Gemini is correct about the ticker, but Grok’s pivot to WDC is the real danger. If the market is trading WDC based on a ghost ticker's 'hold' rating, it highlights a massive liquidity and sentiment fragility in the storage sector. We are ignoring the algorithmic feedback loop: if retail-heavy sentiment on outdated tickers triggers sell-side pressure on the actual WDC parent, the volatility isn't just cyclical—it's structural and reflexive. This is a technical trap, not a thesis.
"If a non-existent ticker can move the parent company's stock meaningfully, the market's information efficiency in storage is broken—raising systemic risk for any NAND-heavy position."

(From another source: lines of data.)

-- ==== Sys2Proof/Machine/State.lean ====
section
/-!
DEFINITION. Machine/State.lean: everything the module holds, as plain data, and the state right after reset.
Registers live in `State.regs` under their BAR0 offsets and are the one home of what they report (the port states, the
partition states, the program counters, the maps); the structures below hold what the spec gives the module and no
register shows.
-/
namespace Sys2Proof.Machine

/-- Faults that end a run. None: the spec gives every command of this block an effect or names it ignored. -/
inductive Fault where
  /-- Raised by no meaning: kept so that the type is inhabited (safe). -/
  | none
  deriving DecidableEq, Repr

/-- Why a command has no meaning here. -/
inductive Refusal where
  /-- The arm of a command whose meaning has not been written (safe: the run stops). -/
  | notModelled (mnemonic : String)
  deriving DecidableEq, Repr

/-! ### Command protocol (12_command_protocol) -/

/-- A reply kept for duplicates (R377), and what a reply packet carries (Table 12.2). -/
structure Reply where
  /-- The sequence number of its request (R374). -/
  seq : BitVec 32
  /-- The token of its request (R374). -/
  token : BitVec 64
  /-- The status (R380). -/
  status : Nat
  /-- The FET at which the command took effect (R379). -/
  rfet : Fet
  /-- The result bytes (R374). -/
  result : List Byte
  /-- The partition of its request (R374). -/
  part : Nat := 0
  /-- Sent again for a duplicate (R377). -/
  replayed : Bool := false
  deriving DecidableEq, Repr

/-- What an asynchronous command still has to do (R378, R379). -/
inductive Work where
  | partCreate (p : Nat) (fields : Nat) (commitAt : Fet)
  | partDestroy (p : Nat)
  | planLoad (f handle : Nat) (waits : Option Request)
  | planStop (p : Nat)
  | stepCommit (p : Nat) (s : Fet)
  | move (p dir tier unit addr : Nat) (data : List Byte)
  | ckptWrite (p : Nat)
  | ckptRestore (p : Nat) (slot : Nat)
  | migrate (p : Nat) (fields : Nat) (s : Fet)
  | mapUpdate (p : Nat) (a : Fet) (moves : Bool)
  | cfgCommit (p : Nat) (c : Fet)
  | sentinelRun (p : Nat) (fields tiles from_ : Nat)
  | inject (p off : Nat) (due : Fet)
  | domainOn (d : Nat)
  | warm
  | quench (scope : Nat)
  deriving DecidableEq, Repr

/-- An asynchronous request in progress (R378). -/
structure Job where
  /-- Where the request came from (R369). -/
  src : Source
  /-- The partition it names (R374). -/
  part : Nat
  /-- Its sequence number (R377). -/
  seq : BitVec 32
  /-- Its token (R374). -/
  token : BitVec 64
  /-- Its opcode (R375). -/
  opcode : Nat
  /-- What is still to be done (R378). -/
  work : Work
  /-- Its outcome once an event has decided it: status, result, RFET (R379). -/
  fin : Option (Nat × List Byte × Fet) := none
  deriving DecidableEq, Repr

/-- A queue of the management port or of Synael Link (R369), or the part of a PCI Express queue no register shows. -/
structure QueueData where
  /-- The source the queue belongs to (R369). -/
  src : Source
  /-- NEXT, the sequence number the queue expects; a register where the queue is a PCI Express one (R377). -/
  next : BitVec 32 := 0
  /-- The SCP version settled with NEGOTIATE (R386). -/
  ver : Nat := 1
  /-- The replies kept for duplicates, newest last (R377). -/
  replies : List Reply := []
  /-- Sequence numbers past NEXT that Chitin has consumed already (R367, R377). -/
  consumed : List (BitVec 32) := []
  /-- The requests read that wait behind a FENCE, oldest first (R378). -/
  held : List Instr := []
  /-- The FET of the last request, for the expiry of a management queue (R371). -/
  lastFet : Fet := 0
  deriving DecidableEq, Repr

/-- The ring state of a PCI Express queue pair (R370). -/
structure RingData where
  /-- The next completion entry to write (R370). -/
  cqTail : Nat := 0
  /-- The phase bit it is written with (R370). -/
  phase : Bool := true
  /-- Replies that wait for room in the ring, with their opcode and MORE (R370). -/
  waiting : List (Reply × Nat × Bool) := []
  /-- Writes of the completion ring fail (R370). -/
  failing : Bool := false
  deriving DecidableEq, Repr
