/-! ### Addresses -/

/-- Port A access k of a slot. -/
def addrA (s : Slot) (k : Nat) : Nat := ((if tClass s.tmpl = 2 then s.a1 else s.a0) + k) % 32768

/-- Port B access k of a slot. -/
def addrB (s : Slot) (k : Nat) : Nat :=
  let t := s.tmpl
  (match tClass t with
    | 1 => s.a0 + 64 + k
    | 2 => let n := actAccesses t + scaleAccesses t
      if k < n then s.a0 + k else s.a1 + 64 + (k - n)
    | 6 | 7 | 10 => s.a1 + k
    | _ => s.a0 + k) % 32768

/-- The accesses a slot would have written (R171). -/
def missTargets (s : Slot) : List Nat :=
  let t := s.tmpl
  let w := (slotTerms t s.imm).2.2.1
  let n := tCount t
  (match tClass t with
    | 10 =>
      (List.range (cdiv n 4 + cdiv n 128)).map (fun j => s.a0 + s.imm + j) ++ (List.range (cdiv n 2)).map (fun j => s.a1 + j)
    | _ => (List.range w).map (fun j => s.a0 + j)).map (· % 32768)

/-- The accumulator rows a slot names (R171). -/
def missRows (s : Slot) : List (Nat × Nat) :=
  match tClass s.tmpl with
  | 2 => (List.range (tCount s.tmpl)).map (fun r => (bitOf s.imm 10, (bitsOf s.imm 9 2 + r) % 256))
  | 4 => smuTargets s.tmpl s.imm
  | _ => []

/-- One access of poisoned zeros: what a missed load leaves in a buffer (R105). -/
def badAccess : List PWord := List.replicate 64 { w := 0, bad := true }

/-- A staging buffer with its first columns replaced; the rest stays (R93). -/
def overlay (l old : List (List PWord)) : List (List PWord) := l ++ old.drop l.length

/-- Poisons what a missed slot would have left inside the cell: accumulator rows, the shadow weight buffer, the columns of
a staging buffer (R105, R171). -/
def missInside (s : Slot) (c : CellState) : CellState :=
  let c := (missRows s).foldl (fun c e => setAcc c e.1 e.2 { accRow c e.1 e.2 with bad := true }) c
  let block := List.replicate (64 + sW s.tmpl) badAccess
  let cols := List.replicate (tCount s.tmpl) badAccess
  match tClass s.tmpl with
  | 1 => { c with shadow := block }
  | 2 => if bitOf s.imm 12 = 1 then { c with shadow := block } else c
  | 3 => if bitOf s.imm 0 = 1 then { c with stage1 := overlay cols c.stage1 } else { c with stage0 := overlay cols c.stage0 }
  | _ => c

/-- Are the operands of unit operation j there (R85). [log 71 DEDUCED] -/
def opReady (s : Slot) (r : Running) (j : Nat) : Bool :=
  let t := s.tmpl
  let (a, b, _, u, _) := slotTerms t s.imm
  match tClass t with
  | 2 => decide (tCount t ≤ j) || (decide (j / 2 < r.inB.length)
      && decide (sA t = 0 ∨ actAccesses t + j * sA t / 256 < r.inB.length))
  | 4 => decide (j + 1 < u) || decide (r.inB.length = b)
  | 6 | 7 | 10 =>
    let n := min a (4 * (j + 1))
    let x := spanB t j (64 * (n - 4 * j))
    decide (n ≤ r.inA.length) && decide (min b (cdiv (x.1 + x.2) 64) ≤ r.inB.length)
  | _ => decide (j < r.inA.length)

Gemini and Grok just identified the same trap from opposite angles: a dead ticker driving real-world WDC volatility. But nobody's asked the obvious follow-up—if Argus downgraded a ghost ticker and it moved WDC 7.3%, what does that tell us about WDC's actual analyst coverage quality? Are sell-side teams even distinguishing between NAND fundamentals and sentiment noise? That's a credibility issue for the entire storage thesis, not just a technical glitch.
"The ghost-ticker episode signals broader liquidity-driven mispricing risk in the NAND/storage complex, threatening a multiple contraction if supply normalization arrives sooner than consensus."
While the ticker glitch is indeed a technical snafu, it exposes a broader risk: liquidity-driven mispricing in the WDC/SNDK complex where coverage quality and name recognition lag actual fundamentals. If investors conflate SNDK with WDC and chase sentiment, downside could deepen once true NAND supply normalization hits earlier than feared. That makes the 60x multiple look increasingly fragile even if AI demand persists.
The panel consensus is that the market's reaction to an Argus 'hold' rating on the obsolete SNDK ticker has caused unwarranted volatility in Western Digital (WDC), which still has significant NAND exposure. While AI-driven demand and cost declines could support NAND prices, the risk of oversupply and structural volatility remains high.
Potential for higher NAND prices driven by AI/data-center spending and cost declines.
Structural and reflexive volatility due to algorithmic feedback loops and outdated tickers driving real-world WDC volatility.